:: Records shown ::

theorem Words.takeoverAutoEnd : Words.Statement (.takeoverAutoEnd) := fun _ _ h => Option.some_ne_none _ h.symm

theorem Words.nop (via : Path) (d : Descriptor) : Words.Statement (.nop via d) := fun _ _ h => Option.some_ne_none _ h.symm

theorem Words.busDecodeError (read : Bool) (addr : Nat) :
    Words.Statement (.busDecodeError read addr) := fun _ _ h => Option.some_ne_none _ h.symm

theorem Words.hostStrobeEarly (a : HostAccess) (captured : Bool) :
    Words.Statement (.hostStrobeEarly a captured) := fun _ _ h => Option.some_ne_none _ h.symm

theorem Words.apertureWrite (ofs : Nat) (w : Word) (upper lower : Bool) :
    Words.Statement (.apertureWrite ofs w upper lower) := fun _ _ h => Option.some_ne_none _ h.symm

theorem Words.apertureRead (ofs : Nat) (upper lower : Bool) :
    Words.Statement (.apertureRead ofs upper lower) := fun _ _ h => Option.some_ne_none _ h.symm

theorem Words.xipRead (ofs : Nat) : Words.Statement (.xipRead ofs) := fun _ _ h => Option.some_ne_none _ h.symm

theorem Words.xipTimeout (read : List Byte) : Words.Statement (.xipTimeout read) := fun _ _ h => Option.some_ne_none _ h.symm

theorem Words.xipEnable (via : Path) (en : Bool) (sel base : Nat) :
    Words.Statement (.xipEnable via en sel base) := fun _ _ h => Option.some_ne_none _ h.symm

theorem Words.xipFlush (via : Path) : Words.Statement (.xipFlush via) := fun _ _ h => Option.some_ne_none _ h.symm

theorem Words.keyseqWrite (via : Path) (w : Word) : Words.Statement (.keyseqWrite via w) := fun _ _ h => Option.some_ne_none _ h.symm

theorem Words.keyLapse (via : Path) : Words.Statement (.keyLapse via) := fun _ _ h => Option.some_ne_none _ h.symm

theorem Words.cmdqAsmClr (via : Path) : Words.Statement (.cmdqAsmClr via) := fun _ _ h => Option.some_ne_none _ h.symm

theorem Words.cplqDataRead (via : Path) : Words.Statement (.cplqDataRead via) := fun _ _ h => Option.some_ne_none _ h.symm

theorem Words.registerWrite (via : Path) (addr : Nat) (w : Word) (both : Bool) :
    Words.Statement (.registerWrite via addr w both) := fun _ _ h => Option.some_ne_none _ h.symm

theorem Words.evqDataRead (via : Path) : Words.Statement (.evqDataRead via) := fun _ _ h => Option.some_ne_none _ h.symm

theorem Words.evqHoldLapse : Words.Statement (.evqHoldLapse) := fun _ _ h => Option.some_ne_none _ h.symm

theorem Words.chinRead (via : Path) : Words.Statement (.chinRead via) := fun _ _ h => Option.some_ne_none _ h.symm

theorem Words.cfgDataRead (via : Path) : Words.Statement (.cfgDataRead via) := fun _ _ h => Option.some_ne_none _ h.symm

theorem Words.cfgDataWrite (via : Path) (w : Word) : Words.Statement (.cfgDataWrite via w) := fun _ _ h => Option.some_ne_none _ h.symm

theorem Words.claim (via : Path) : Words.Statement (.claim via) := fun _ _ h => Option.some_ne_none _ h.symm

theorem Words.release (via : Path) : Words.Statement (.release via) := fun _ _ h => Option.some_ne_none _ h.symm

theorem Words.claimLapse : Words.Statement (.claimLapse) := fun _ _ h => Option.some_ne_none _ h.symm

:::

Problem description:
In the entries, find the line containing "theorem Words.claim (via" and output it and all remaining lines exactly.

Answer to this task:
theorem Words.claim (via : Path) : Words.Statement (.claim via) := fun _ _ h => Option.some_ne_none _ h.symm

theorem Words.release (via : Path) : Words.Statement (.release via) := fun _ _ h => Option.some_ne_none _ h.symm

theorem Words.claimLapse : Words.Statement (.claimLapse) := fun _ _ h => Option.some_ne_none _ h.symm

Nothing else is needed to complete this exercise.